- TASK DETAILS
Below are the entries. Transcribe exactly the lines from the one with "let n := SMap.get v.counts h 0 - 1" through the one with "with DOUBLE (R497). -/", ends included, and leave out all others.

- INPUT DATA
-- ==== Sys2Proof/Machine/Cistern.lean ====
section
/-! DEFINITION. Cistern: pools and their free handles, allocation, references, quotas, the error ring, and lost buffers
(R478 to R509, R939). -/

namespace Sys2Proof.Machine

def State.pool (s : State) (p : Nat) : Pool := SMap.get s.cis.pools p {}

def State.setPool (s : State) (p : Nat) (v : Pool) : State :=
  { s with cis := { s.cis with pools := SMap.put s.cis.pools p v {} } }

/-! ### Free handles (R483 to R486) -/

/-- Handles in the free ring that are not lost. -/
def Pool.ringLen (p : Pool) : Nat := p.len - p.gone

/-- FREE of a pool whose number is given (R485): what an allocation that waits will take is no longer free. -/
def State.free_ (s : State) (p : Nat) : Nat :=
  let v := s.pool p
  let owed := (s.cis.waiters.filter fun w => w.2.1 == p).length
  if p = 0 then v.cache.length + (s.poolCount 0 - v.fresh)
  else v.cache.length + v.ringLen + v.refill.length + v.spill.length - owed

/-- The handle that a slot of the free ring holds: bits 23:0 of its word (R483). -/
def State.ringWord (s : State) (p i : Nat) : Nat := leNat (s.ipdRead (s.ringBase p + 4 * i) 4) % 2 ^ 24

/-- Requests for n slots of the free ring from slot i, around its end (Table 13.6: class TBL). -/
def State.ringReqs (s : State) (p i n : Nat) (write : Bool) : State :=
  let m := min n (s.poolCount p - i)
  let s := s.ipdReqs (s.ringBase p + 4 * i) (4 * m) write clsTbl
  if n = m then s else s.ipdReqs (s.ringBase p) (4 * (n - m)) write clsTbl

/-- Moves handles from the ring head into the refill, up to n that are not lost; the first number bounds the slots. -/
def State.moveRefill (s : State) (p : Nat) : Nat → Nat → Pool → Pool
  | 0, _, v => v
  | k + 1, n, v =>
    if n = 0 || v.len = 0 then v
    else
      let h := s.ringWord p v.head
      let lost := v.lost.contains h || s.wordLost (s.ringBase p + 4 * v.head)
      let v := { v with head := (v.head + 1) % max 1 (s.poolCount p), len := v.len - 1 }
      if lost then s.moveRefill p k n { v with gone := v.gone - 1 }
      else s.moveRefill p k (n - 1) { v with refill := v.refill ++ [h] }

/-- A refill of 16 handles starts where fewer than 8 stand in the cache and the ring holds 16; for an allocation that waits, a
refill of all that the ring holds (R483, R490). Pool 0 has no ring (R486). -/
def State.startRefill (s : State) (p : Nat) (waits : Bool) : State :=
  let v := s.pool p
  if p = 0 || v.refilling then s
  else if (v.cache.length < 8 && 16 ≤ v.ringLen) || (waits && v.ringLen ≠ 0) then
    let w := s.moveRefill p (16 + v.gone) 16 v
    (s.setPool p { w with refilling := true }).ringReqs p v.head (v.len - w.len) false
  else s

/-- A spill of the 16 oldest cached handles starts after a free that leaves more than 24 in the cache (R483). -/
def State.startSpill (s : State) (p : Nat) : State :=
  let v := s.pool p
  if p = 0 || v.spilling || v.cache.length ≤ 24 then s
  else
    let keep := v.cache.length - 16
    (s.setPool p { v with cache := v.cache.take keep, spill := (v.cache.drop keep).reverse, spilling := true }).ringReqs p
      ((v.head + v.len) % max 1 (s.poolCount p)) 16 true

/-- A handle goes on top of its pool's cache (R484, R486). -/
def State.pushHandle (s : State) (p h : Nat) : State :=
  (s.setPool p { s.pool p with cache := h :: (s.pool p).cache }).startSpill p

/-! ### Allocation (Table 12.2, R488 to R491) -/

/-- A buffer is handed out: count 1, charged to the partition (R491). -/
def State.handOut (s : State) (p h part : Nat) : State :=
  let v := s.pool p
  s.setPool p { v with counts := SMap.put v.counts h 1 0, charged := SMap.set v.charged h part }

/-- The rows of Table 12.2 from the quota onward, for a requester. With OK, the handle, or none where the allocation waits for
a refill (R490). A refused request leaves no trace but its count (R489). -/
def State.allocCore (s : State) (p part who : Nat) : (Nat × Option Nat) × State :=
  let v := s.pool p
  if SMap.get v.quota part 0 ≤ SMap.get v.used part 0 then ((stEmpty, none), s.bump Reg.CIS_QUOTA_CNT)
  else if s.free_ p = 0 then
    ((stEmpty, none), (s.bump Reg.CIS_EMPTY_CNT).eventSup Reg.CIS_INT_STATUS_EMPTY Reg.CIS_INT_EN_EMPTY)
  else
    let v := { v with used := SMap.put v.used part (SMap.get v.used part 0 + 1) 0 }
    let s := (s.setPool p v).bump Reg.CIS_ALLOC_CNT
    match v.cache with
    | h :: hs => ((stOk, some h), ((s.setPool p { v with cache := hs }).handOut p h part).startRefill p false)
    | [] =>
      if p = 0 then ((stOk, some v.fresh), (s.setPool p { v with fresh := v.fresh + 1 }).handOut p v.fresh part)
      else ((stOk, none), ({ s with cis := { s.cis with waiters := s.cis.waiters ++ [(who, p, part)] } }).startRefill p true)

/-- An allocation from a pool of which the requester knows that it is in use. -/
def State.alloc (s : State) (p part who : Nat) : (Nat × Option Nat) × State :=
  if !s.poolEn p then ((stInvalid, none), s) else s.allocCore p part who

/-- An allocation of a staging buffer, which never waits (R479, R486). -/
def State.allocHead (s : State) (part : Nat) : (Nat × Nat) × State :=
  let ((st, h), s) := s.alloc 0 part 0
  ((st, h.getD 0), s)

/-- The allocation would wait: nothing refuses it, and the cache is empty (R490). -/
def State.allocWaits (s : State) (p part : Nat) : Bool :=
  let v := s.pool p
  s.poolEn p && SMap.get v.used part 0 < SMap.get v.quota part 0 && s.free_ p != 0 && v.cache.isEmpty && p != 0

/-- Allocations that wait for a refill are withdrawn with their requesters, and what they were charged goes back. -/
def State.dropWaiters (s : State) (who : Nat → Bool) : State :=
  let mine := s.cis.waiters.filter fun w => who w.1
  let s := { s with cis := { s.cis with waiters := s.cis.waiters.filter fun w => !who w.1
                                        freers := s.cis.freers.filter fun w => !who w.1 } }
  mine.foldl (fun s w =>
    let v := s.pool w.2.1
    s.setPool w.2.1 { v with used := SMap.put v.used w.2.2 (SMap.get v.used w.2.2 0 - 1) 0 }) s

/-! ### References (R492 to R498) -/

/-- The reference count of a buffer. -/
def State.refCount (s : State) (p h : Nat) : Nat := SMap.get (s.pool p).counts h 0

/-- The buffer is lost (Table 12.5). -/
def State.bufLost (s : State) (p h : Nat) : Bool := (s.pool p).lost.contains h

/-- An entry enters the error ring, or is discarded where 256 stand (R502, R503). -/
def State.cisError (s : State) (p st op kind h id : Nat) : State :=
  let s := s.bump (if st = stDouble then Reg.CIS_DOUBLE_CNT else Reg.CIS_DENIED_CNT)
  if 256 ≤ s.cis.errs.length then
    (s.bump Reg.CIS_ERR_OVF_CNT).eventSup Reg.CIS_INT_STATUS_ERR_FULL Reg.CIS_INT_EN_ERR_FULL
  else
    let e : ErrEnt := { pool := p, status := st, op := op, kind := kind, handle := h, id := id
                        time := s.now / 1000 % 2 ^ 32 }
    let s := { s with cis := { s.cis with errs := s.cis.errs ++ [e] } }
    (s.wr Reg.CIS_STATUS_ERR_COUNT s.cis.errs.length).eventSup Reg.CIS_INT_STATUS_ERR Reg.CIS_INT_EN_ERR

/-- USED of the partition a buffer is charged to goes down by one (R498). -/
def State.uncharge (s : State) (p h : Nat) : State :=
  let v := s.pool p
  let part := SMap.get v.charged h 0
  s.setPool p { v with charged := SMap.erase v.charged h, used := SMap.put v.used part (SMap.get v.used part 0 - 1) 0 }

/-- The handle returns to its pool (R498); while the cache holds 32 and a spill runs, the free waits (R506). -/
def State.returnHandle (s : State) (p h : Nat) : State :=
  let v := s.pool p
  if p ≠ 0 && v.spilling && 32 ≤ v.cache.length then s.setPool p { v with held := v.held ++ [h] }
  else ((s.pushHandle p h).uncharge p h).bump Reg.CIS_FREE_CNT

/-- One reference goes: at 0 the handle returns, after the scrub where the pool scrubs; a lost buffer's never does
(R482, R498, Table 12.5). -/
def State.dropCount (s : State) (p h : Nat) : State :=
  let v := s.pool p
  let n := SMap.get v.counts h 0 - 1
  let s := s.setPool p { v with counts := SMap.put v.counts h n 0 }
  if n ≠ 0 then s
  else if v.lost.contains h then s.uncharge p h
  else if s.poolScrub p then s.setPool p { s.pool p with scrubbing := h :: (s.pool p).scrubbing }
  else s.returnHandle p h

/-- A decrement by the Sluice (kind 6, op 6), the Weir (7, 7) or a host's transmit path (2, 8): at count 0 it is refused
with DOUBLE (R497). -/
def State.dropRef (s : State) (p h op kind id : Nat) : State :=
  if s.refCount p h = 0 then s.cisError p stDouble op kind h id else s.dropCount p h

/-- One more reference. -/
def State.addCount (s : State) (p h : Nat) : State :=
  let v := s.pool p
  s.setPool p { v with counts := SMap.put v.counts h (SMap.get v.counts h 0 + 1) 0 }

/-- BUFFER_SCRUB_DONE: the buffer holds zeros, and its handle returns (R482). -/
def bufferScrubDone (s : State) (p h : Nat) : State :=
  let v := s.pool p
  if !v.scrubbing.contains h then s
  else
    let n := s.poolSize p * 256
    let s := s.setPool p { v with scrubbing := v.scrubbing.erase h }
    let s := s.ipdWrite (s.poolBase p + h * n) (List.replicate n 0)
    if v.lost.contains h then s.uncharge p h else s.returnHandle p h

- TASK OUTPUT
  let n := SMap.get v.counts h 0 - 1
  let s := s.setPool p { v with counts := SMap.put v.counts h n 0 }
  if n ≠ 0 then s
  else if v.lost.contains h then s.uncharge p h
  else if s.poolScrub p then s.setPool p { s.pool p with scrubbing := h :: (s.pool p).scrubbing }
  else s.returnHandle p h

/-- A decrement by the Sluice (kind 6, op 6), the Weir (7, 7) or a host's transmit path (2, 8): at count 0 it is refused
with DOUBLE (R497). -/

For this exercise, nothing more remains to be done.